Auto transmission drives without foot on the pedal. Why is this still an issue?

I do. I drive the mailbox to pick up the mail. I stop, put the car in Park, and shut off the ignition. I have never spaced this out in 43 years of driving. And if my phone rings, I let it. That’s what voicemail is for.

You spaced it out one time out of 6000. That means you remembered at least 5999 times. And I’ll bet you don’t forget again.

Well, OK, I’m not disputing that, although in 35 years of driving I don’t think I’ve ever done that.

Well, in my case it’s also the great difficulty of doing what you describe.

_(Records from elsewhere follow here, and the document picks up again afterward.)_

theorem State.readContainer_keep {a1 a2} (h : Keep s u) : Keep s (State.readContainer u a1 a2).2 := by
  unfold State.readContainer
  have x := @id True
  repeat' first
    | with_reducible assumption
    | exact fun _ _ => trivial
    | exact fun _ => trivial
    | exact trivial
    | (extract_lets +onlyGivenNames x; (fail_if_success have y : True → True := x); (first | (refine (fun (hx : Keep s x) => ?_) ?_; rotate_left; (try unfold x); rotate_left) | (refine (fun (hx : Keep s x.2) => ?_) ?_; rotate_left; (try unfold x); rotate_left) | (refine (fun (hx : Keep s x.2.2) => ?_) ?_; rotate_left; (try unfold x); rotate_left) | (refine (fun (hx : KeepOpt s x) => ?_) ?_; rotate_left; (try unfold x); rotate_left) | (refine (fun (hx : ∀ v : State, Keep s v → Keep s (x v)) => ?_) ?_; rotate_left; (try unfold x); (try intro v hv); rotate_left) | (have y : Mem := x) | (have y : ProtSt := x) | (have y : PoolSt := x) | (have y : PairSt := x) | (have y : HostSt := x) | (have y : TestSt := x) | (have y : Tab Cell := x) | (have y : Tab Word := x) | (try clear_value x)); all_goals have x := @id True)
    | with_reducible apply Touch.ite
    | with_reducible apply Touch.ite2
    | with_reducible apply Touch.ite22
    | with_reducible refine Touch.foldl _ ?_ (fun v a hv => ?_)
    | with_reducible apply State.readCw_touch
    | with_reducible refine State.readCw_keepE (by with_reducible assumption) ?_
    | split
    | intro _ _ _
    | intro _ _
    | fail_if_no_progress (with_reducible refine Touch.upd ?_)
    | with_reducible apply_assumption

theorem State.readContainer_keepE {a1 a2} {x v} (e : (State.readContainer u a1 a2) = (x, v)) (h : Keep s u) : Keep s v := by
  have h2 := State.readContainer_keep (u := u) (a1 := a1) (a2 := a2) h; rw [e] at h2; exact h2


theorem State.flushBlock_keep {a1} (h : Keep s u) : Keep s (State.flushBlock u a1) := by
  unfold State.flushBlock
  have x := @id True
  repeat' first
    | with_reducible assumption
    | exact fun _ _ => trivial
    | exact fun _ => trivial
    | exact trivial
    | (extract_lets +onlyGivenNames x; (fail_if_success have y : True → True := x); (first | (refine (fun (hx : Keep s x) => ?_) ?_; rotate_left; (try unfold x); rotate_left) | (refine (fun (hx : Keep s x.2) => ?_) ?_; rotate_left; (try unfold x); rotate_left) | (refine (fun (hx : Keep s x.2.2) => ?_) ?_; rotate_left; (try unfold x); rotate_left) | (refine (fun (hx : KeepOpt s x) => ?_) ?_; rotate_left; (try unfold x); rotate_left) | (refine (fun (hx : ∀ v : State, Keep s v → Keep s (x v)) => ?_) ?_; rotate_left; (try unfold x); (try intro v hv); rotate_left) | (have y : Mem := x) | (have y : ProtSt := x) | (have y : PoolSt := x) | (have y : PairSt := x) | (have y : HostSt := x) | (have y : TestSt := x) | (have y : Tab Cell := x) | (have y : Tab Word := x) | (try clear_value x)); all_goals have x := @id True)
    | with_reducible apply Touch.ite
    | with_reducible refine Touch.foldl _ ?_ (fun v a hv => ?_)
    | with_reducible apply State.flushStaging_keep
    | split
    | intro _ _ _
    | intro _ _
    | fail_if_no_progress (with_reducible refine Touch.upd ?_)
    | with_reducible apply_assumption


theorem State.stopSamplers_keep {a1} (h : Keep s u) : Keep s (State.stopSamplers u a1) := by
  unfold State.stopSamplers
  have x := @id True
  repeat' first
    | with_reducible assumption
    | exact fun _ _ => trivial
    | exact fun _ => trivial
    | exact trivial
    | (extract_lets +onlyGivenNames x; (fail_if_success have y : True → True := x); (first | (refine (fun (hx : Keep s x) => ?_) ?_; rotate_left; (try unfold x); rotate_left) | (refine (fun (hx : Keep s x.2) => ?_) ?_; rotate_left; (try unfold x); rotate_left) | (refine (fun (hx : Keep s x.2.2) => ?_) ?_; rotate_left; (try unfold x); rotate_left) | (refine (fun (hx : KeepOpt s x) => ?_) ?_; rotate_left; (try unfold x); rotate_left) | (refine (fun (hx : ∀ v : State, Keep s v → Keep s (x v)) => ?_) ?_; rotate_left; (try unfold x); (try intro v hv); rotate_left) | (have y : Mem := x) | (have y : ProtSt := x) | (have y : PoolSt := x) | (have y : PairSt := x) | (have y : HostSt := x) | (have y : TestSt := x) | (have y : Tab Cell := x) | (have y : Tab Word := x) | (try clear_value x)); all_goals have x := @id True)
    | with_reducible apply Touch.ite
    | with_reducible refine Touch.foldl _ ?_ (fun v a hv => ?_)
    | with_reducible apply State.flushBlock_keep
    | with_reducible apply State.setBlock_touch
    | split
    | intro _ _ _
    | intro _ _
    | fail_if_no_progress (with_reducible refine Touch.upd ?_)
    | with_reducible apply_assumption


theorem State.startSamplers_keep {a1 a2 a3} (h : Keep s u) : Keep s (State.startSamplers u a1 a2 a3) := by
  unfold State.startSamplers
  have x := @id True
  repeat' first
    | with_reducible assumption
    | exact fun _ _ => trivial
    | exact fun _ => trivial
    | exact trivial
    | (extract_lets +onlyGivenNames x; (fail_if_success have y : True → True := x); (first | (refine (fun (hx : Keep s x) => ?_) ?_; rotate_left; (try unfold x); rotate_left) | (refine (fun (hx : Keep s x.2) => ?_) ?_; rotate_left; (try unfold x); rotate_left) | (refine (fun (hx : Keep s x.2.2) => ?_) ?_; rotate_left; (try unfold x); rotate_left) | (refine (fun (hx : KeepOpt s x) => ?_) ?_; rotate_left; (try unfold x); rotate_left) | (refine (fun (hx : ∀ v : State, Keep s v → Keep s (x v)) => ?_) ?_; rotate_left; (try unfold x); (try intro v hv); rotate_left) | (have y : Mem := x) | (have y : ProtSt := x) | (have y : PoolSt := x) | (have y : PairSt := x) | (have y : HostSt := x) | (have y : TestSt := x) | (have y : Tab Cell := x) | (have y : Tab Word := x) | (try clear_value x)); all_goals have x := @id True)
    | with_reducible apply Touch.ite
    | with_reducible refine Touch.foldl _ ?_ (fun v a hv => ?_)
    | with_reducible apply State.setBlock_touch
    | split
    | intro _ _ _
    | intro _ _
    | fail_if_no_progress (with_reducible refine Touch.upd ?_)
    | with_reducible apply_assumption


theorem State.resumeGap_keep {a1} (h : Keep s u) : Keep s (State.resumeGap u a1) := by
  unfold State.resumeGap
  have x := @id True
  repeat' first
    | with_reducible assumption
    | exact fun _ _ => trivial
    | exact fun _ => trivial
    | exact trivial
    | (extract_lets +onlyGivenNames x; (fail_if_success have y : True → True := x); (first | (refine (fun (hx : Keep s x) => ?_) ?_; rotate_left; (try unfold x); rotate_left) | (refine (fun (hx : Keep s x.2) => ?_) ?_; rotate_left; (try unfold x); rotate_left) | (refine (fun (hx : Keep s x.2.2) => ?_) ?_; rotate_left; (try unfold x); rotate_left) | (refine (fun (hx : KeepOpt s x) => ?_) ?_; rotate_left; (try unfold x); rotate_left) | (refine (fun (hx : ∀ v : State, Keep s v → Keep s (x v)) => ?_) ?_; rotate_left; (try unfold x); (try intro v hv); rotate_left) | (have y : Mem := x) | (have y : ProtSt := x) | (have y : PoolSt := x) | (have y : PairSt := x) | (have y : HostSt := x) | (have y : TestSt := x) | (have y : Tab Cell := x) | (have y : Tab Word := x) | (try clear_value x)); all_goals have x := @id True)
    | with_reducible apply Touch.ite
    | with_reducible refine Touch.foldl _ ?_ (fun v a hv => ?_)
    | with_reducible apply State.startSamplers_keep
    | split
    | intro _ _ _
    | intro _ _
    | fail_if_no_progress (with_reducible refine Touch.upd ?_)
    | with_reducible apply_assumption


theorem State.beginGap_keep {a1 a2} (h : Keep s u) : Keep s (State.beginGap u a1 a2) := by
  unfold State.beginGap
  have x := @id True
  repeat' first
    | with_reducible assumption
    | exact fun _ _ => trivial
    | exact fun _ => trivial
    | exact trivial
    | (extract_lets +onlyGivenNames x; (fail_if_success have y : True → True := x); (first | (refine (fun (hx : Keep s x) => ?_) ?_; rotate_left; (try unfold x); rotate_left) | (refine (fun (hx : Keep s x.2) => ?_) ?_; rotate_left; (try unfold x); rotate_left) | (refine (fun (hx : Keep s x.2.2) => ?_) ?_; rotate_left; (try unfold x); rotate_left) | (refine (fun (hx : KeepOpt s x) => ?_) ?_; rotate_left; (try unfold x); rotate_left) | (refine (fun (hx : ∀ v : State, Keep s v → Keep s (x v)) => ?_) ?_; rotate_left; (try unfold x); (try intro v hv); rotate_left) | (have y : Mem := x) | (have y : ProtSt := x) | (have y : PoolSt := x) | (have y : PairSt := x) | (have y : HostSt := x) | (have y : TestSt := x) | (have y : Tab Cell := x) | (have y : Tab Word := x) | (try clear_value x)); all_goals have x := @id True)
    | with_reducible apply Touch.ite
    | with_reducible refine Touch.foldl _ ?_ (fun v a hv => ?_)
    | with_reducible apply State.inc_touch
    | with_reducible apply State.setBlock_touch
    | split
    | intro _ _ _
    | intro _ _
    | fail_if_no_progress (with_reducible refine Touch.upd ?_)
    | with_reducible apply_assumption


theorem State.frostEntry_keep {a1} (h : Keep s u) : Keep s (State.frostEntry u a1) := by
  unfold State.frostEntry
  have x := @id True
  repeat' first
    | with_reducible assumption
    | exact fun _ _ => trivial
    | exact fun _ => trivial
    | exact trivial
    | (extract_lets +onlyGivenNames x; (fail_if_success have y : True → True := x); (first | (refine (fun (hx : Keep s x) => ?_) ?_; rotate_left; (try unfold x); rotate_left) | (refine (fun (hx : Keep s x.2) => ?_) ?_; rotate_left; (try unfold x); rotate_left) | (refine (fun (hx : Keep s x.2.2) => ?_) ?_; rotate_left; (try unfold x); rotate_left) | (refine (fun (hx : KeepOpt s x) => ?_) ?_; rotate_left; (try unfold x); rotate_left) | (refine (fun (hx : ∀ v : State, Keep s v → Keep s (x v)) => ?_) ?_; rotate_left; (try unfold x); (try intro v hv); rotate_left) | (have y : Mem := x) | (have y : ProtSt := x) | (have y : PoolSt := x) | (have y : PairSt := x) | (have y : HostSt := x) | (have y : TestSt := x) | (have y : Tab Cell := x) | (have y : Tab Word := x) | (try clear_value x)); all_goals have x := @id True)
    | with_reducible apply Touch.ite
    | with_reducible refine Touch.foldl _ ?_ (fun v a hv => ?_)
    | with_reducible apply State.setFlag_touch
    | with_reducible apply State.setF_touch
    | with_reducible apply State.stopSamplers_keep
    | with_reducible apply State.notice_touch
    | split
    | intro _ _ _
    | intro _ _
    | fail_if_no_progress (with_reducible refine Touch.upd ?_)
    | with_reducible apply_assumption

I’m not very tall, and I’m positive that it’s simply impossible for me to have one foot out of my pick-up, on the ground, and the other on the brake, for reasons having to do with how high the truck sits and the (lack of) length of my inseam.

In my car I might be able to do this, but as I said, it would be incredibly awkward and unbalanced. Even if I’m leaving the car for only “a few seconds” I pretty much have to be either all the way in or all the way out. So maybe it’s a problem for people taller than me.

I was 4-wheeling/jeeping/off roading with a friend and he had his truck run over him.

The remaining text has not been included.